▶ [DESCRIPTION OF THE TASK]
Restate each entry below without changing a word.

▶ [Stored data]
- Opening Delimiter -
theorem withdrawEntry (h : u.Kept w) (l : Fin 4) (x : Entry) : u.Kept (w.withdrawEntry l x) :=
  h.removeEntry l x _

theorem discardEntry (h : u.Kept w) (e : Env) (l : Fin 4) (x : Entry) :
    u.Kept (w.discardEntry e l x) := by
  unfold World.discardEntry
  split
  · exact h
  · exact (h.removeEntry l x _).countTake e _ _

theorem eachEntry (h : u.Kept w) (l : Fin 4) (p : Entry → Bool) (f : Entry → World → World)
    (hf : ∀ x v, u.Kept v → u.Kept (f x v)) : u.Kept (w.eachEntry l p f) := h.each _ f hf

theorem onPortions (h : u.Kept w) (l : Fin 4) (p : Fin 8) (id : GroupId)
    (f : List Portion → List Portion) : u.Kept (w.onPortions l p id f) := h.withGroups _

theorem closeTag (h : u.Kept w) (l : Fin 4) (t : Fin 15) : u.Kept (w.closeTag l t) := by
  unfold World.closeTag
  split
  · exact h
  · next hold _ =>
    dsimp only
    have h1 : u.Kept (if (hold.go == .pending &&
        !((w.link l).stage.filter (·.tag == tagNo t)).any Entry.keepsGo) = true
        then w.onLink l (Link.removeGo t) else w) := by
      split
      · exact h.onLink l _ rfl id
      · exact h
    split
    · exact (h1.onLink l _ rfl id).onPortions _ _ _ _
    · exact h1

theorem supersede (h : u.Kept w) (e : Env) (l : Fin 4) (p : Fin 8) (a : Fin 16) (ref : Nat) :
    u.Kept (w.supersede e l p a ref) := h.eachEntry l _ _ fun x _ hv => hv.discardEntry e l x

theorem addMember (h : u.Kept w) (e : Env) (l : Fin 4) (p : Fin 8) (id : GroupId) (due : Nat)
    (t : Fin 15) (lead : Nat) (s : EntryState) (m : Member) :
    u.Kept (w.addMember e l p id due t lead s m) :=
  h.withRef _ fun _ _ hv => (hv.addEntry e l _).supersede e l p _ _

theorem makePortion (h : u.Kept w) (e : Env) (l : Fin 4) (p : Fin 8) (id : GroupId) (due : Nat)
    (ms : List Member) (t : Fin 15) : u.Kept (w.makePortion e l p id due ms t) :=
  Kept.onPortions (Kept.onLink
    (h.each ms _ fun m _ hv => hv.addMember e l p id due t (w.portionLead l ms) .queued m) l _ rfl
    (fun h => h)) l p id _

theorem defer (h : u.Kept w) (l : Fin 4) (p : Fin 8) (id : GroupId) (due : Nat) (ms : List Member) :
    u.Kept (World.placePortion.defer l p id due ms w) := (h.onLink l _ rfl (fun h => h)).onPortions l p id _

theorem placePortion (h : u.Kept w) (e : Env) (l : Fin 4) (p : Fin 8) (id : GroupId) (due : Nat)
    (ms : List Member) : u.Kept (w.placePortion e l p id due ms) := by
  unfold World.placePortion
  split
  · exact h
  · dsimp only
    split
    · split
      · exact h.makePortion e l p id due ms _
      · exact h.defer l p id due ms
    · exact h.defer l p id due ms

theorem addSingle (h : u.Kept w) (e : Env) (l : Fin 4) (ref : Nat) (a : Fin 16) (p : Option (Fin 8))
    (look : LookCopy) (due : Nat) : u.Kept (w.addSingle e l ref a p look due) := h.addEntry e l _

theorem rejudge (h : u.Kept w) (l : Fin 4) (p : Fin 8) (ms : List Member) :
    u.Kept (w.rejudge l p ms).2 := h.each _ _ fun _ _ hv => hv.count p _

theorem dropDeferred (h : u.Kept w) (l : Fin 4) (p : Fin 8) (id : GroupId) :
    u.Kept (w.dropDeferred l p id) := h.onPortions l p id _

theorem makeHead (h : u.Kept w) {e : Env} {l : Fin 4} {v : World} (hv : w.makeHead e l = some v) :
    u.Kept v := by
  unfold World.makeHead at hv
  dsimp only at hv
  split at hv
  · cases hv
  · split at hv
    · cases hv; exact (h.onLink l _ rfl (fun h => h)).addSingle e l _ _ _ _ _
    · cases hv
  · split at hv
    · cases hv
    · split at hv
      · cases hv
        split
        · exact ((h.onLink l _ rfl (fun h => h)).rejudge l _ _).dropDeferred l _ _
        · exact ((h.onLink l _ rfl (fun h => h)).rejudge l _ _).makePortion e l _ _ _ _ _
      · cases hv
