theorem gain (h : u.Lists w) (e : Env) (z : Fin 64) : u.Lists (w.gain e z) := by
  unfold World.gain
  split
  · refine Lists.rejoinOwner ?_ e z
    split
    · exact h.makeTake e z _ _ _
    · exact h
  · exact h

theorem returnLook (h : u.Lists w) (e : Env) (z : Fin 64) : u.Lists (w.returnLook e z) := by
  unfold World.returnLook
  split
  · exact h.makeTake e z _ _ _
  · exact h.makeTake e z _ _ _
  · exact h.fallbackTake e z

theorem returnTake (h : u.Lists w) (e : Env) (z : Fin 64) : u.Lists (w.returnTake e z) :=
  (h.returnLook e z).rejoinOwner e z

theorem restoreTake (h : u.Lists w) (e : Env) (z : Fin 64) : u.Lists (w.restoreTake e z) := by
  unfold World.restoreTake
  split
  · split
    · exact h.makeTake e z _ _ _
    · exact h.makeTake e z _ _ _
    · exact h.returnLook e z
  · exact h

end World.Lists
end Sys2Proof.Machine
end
- Closing Delimiter -
▶ [RESPONSE TO THIS EXERCISE]
theorem withdrawEntry (h : u.Kept w) (l : Fin 4) (x : Entry) : u.Kept (w.withdrawEntry l x) :=
  h.removeEntry l x _

theorem discardEntry (h : u.Kept w) (e : Env) (l : Fin 4) (x : Entry) :
    u.Kept (w.discardEntry e l x) := by
  unfold World.discardEntry
  split
  · exact h
  · exact (h.removeEntry l x _).countTake e _ _

theorem eachEntry (h : u.Kept w) (l : Fin 4) (p : Entry → Bool) (f : Entry → World → World)
    (hf : ∀ x v, u.Kept v → u.Kept (f x v)) : u.Kept (w.eachEntry l p f) := h.each _ f hf

theorem onPortions (h : u.Kept w) (l : Fin 4) (p : Fin 8) (id : GroupId)
    (f : List Portion → List Portion) : u.Kept (w.onPortions l p id f) := h.withGroups _

theorem closeTag (h : u.Kept w) (l : Fin 4) (t : Fin 15) : u.Kept (w.closeTag l t) := by
  unfold World.closeTag
  split
  · exact h
  · next hold _ =>
    dsimp only
    have h1 : u.Kept (if (hold.go == .pending &&
        !((w.link l).stage.filter (·.tag == tagNo t)).any Entry.keepsGo) = true
        then w.onLink l (Link.removeGo t) else w) := by
      split
      · exact h.onLink l _ rfl id
      · exact h
    split
    · exact (h1.onLink l _ rfl id).onPortions _ _ _ _
    · exact h1

theorem supersede (h : u.Kept w) (e : Env) (l : Fin 4) (p : Fin 8) (a : Fin 16) (ref : Nat) :
    u.Kept (w.supersede e l p a ref) := h.eachEntry l _ _ fun x _ hv => hv.discardEntry e l x

theorem addMember (h : u.Kept w) (e : Env) (l : Fin 4) (p : Fin 8) (id : GroupId) (due : Nat)
    (t : Fin 15) (lead : Nat) (s : EntryState) (m : Member) :
    u.Kept (w.addMember e l p id due t lead s m) :=
  h.withRef _ fun _ _ hv => (hv.addEntry e l _).supersede e l p _ _

theorem makePortion (h : u.Kept w) (e : Env) (l : Fin 4) (p : Fin 8) (id : GroupId) (due : Nat)
    (ms : List Member) (t : Fin 15) : u.Kept (w.makePortion e l p id due ms t) :=
  Kept.onPortions (Kept.onLink
    (h.each ms _ fun m _ hv => hv.addMember e l p id due t (w.portionLead l ms) .queued m) l _ rfl
    (fun h => h)) l p id _

theorem defer (h : u.Kept w) (l : Fin 4) (p : Fin 8) (id : GroupId) (due : Nat) (ms : List Member) :
    u.Kept (World.placePortion.defer l p id due ms w) := (h.onLink l _ rfl (fun h => h)).onPortions l p id _

theorem placePortion (h : u.Kept w) (e : Env) (l : Fin 4) (p : Fin 8) (id : GroupId) (due : Nat)
    (ms : List Member) : u.Kept (w.placePortion e l p id due ms) := by
  unfold World.placePortion
  split
  · exact h
  · dsimp only
    split
    · split
      · exact h.makePortion e l p id due ms _
      · exact h.defer l p id due ms
    · exact h.defer l p id due ms

theorem addSingle (h : u.Kept w) (e : Env) (l : Fin 4) (ref : Nat) (a : Fin 16) (p : Option (Fin 8))
    (look : LookCopy) (due : Nat) : u.Kept (w.addSingle e l ref a p look due) := h.addEntry e l _

theorem rejudge (h : u.Kept w) (l : Fin 4) (p : Fin 8) (ms : List Member) :
    u.Kept (w.rejudge l p ms).2 := h.each _ _ fun _ _ hv => hv.count p _

theorem dropDeferred (h : u.Kept w) (l : Fin 4) (p : Fin 8) (id : GroupId) :
    u.Kept (w.dropDeferred l p id) := h.onPortions l p id _

theorem makeHead (h : u.Kept w) {e : Env} {l : Fin 4} {v : World} (hv : w.makeHead e l = some v) :
    u.Kept v := by
  unfold World.makeHead at hv
  dsimp only at hv
  split at hv
  · cases hv
  · split at hv
    · cases hv; exact (h.onLink l _ rfl (fun h => h)).addSingle e l _ _ _ _ _
    · cases hv
  · split at hv
    · cases hv
    · split at hv
      · cases hv
        split
        · exact ((h.onLink l _ rfl (fun h => h)).rejudge l _ _).dropDeferred l _ _
        · exact ((h.onLink l _ rfl (fun h => h)).rejudge l _ _).makePortion e l _ _ _ _ _
      · cases hv
theorem gain (h : u.Lists w) (e : Env) (z : Fin 64) : u.Lists (w.gain e z) := by
  unfold World.gain
  split
  · refine Lists.rejoinOwner ?_ e z
    split
    · exact h.makeTake e z _ _ _
    · exact h
  · exact h

theorem returnLook (h : u.Lists w) (e : Env) (z : Fin 64) : u.Lists (w.returnLook e z) := by
  unfold World.returnLook
  split
  · exact h.makeTake e z _ _ _
  · exact h.makeTake e z _ _ _
  · exact h.fallbackTake e z

theorem returnTake (h : u.Lists w) (e : Env) (z : Fin 64) : u.Lists (w.returnTake e z) :=
  (h.returnLook e z).rejoinOwner e z

theorem restoreTake (h : u.Lists w) (e : Env) (z : Fin 64) : u.Lists (w.restoreTake e z) := by
  unfold World.restoreTake
  split
  · split
    · exact h.makeTake e z _ _ _
    · exact h.makeTake e z _ _ _
    · exact h.returnLook e z
  · exact h

end World.Lists
end Sys2Proof.Machine
end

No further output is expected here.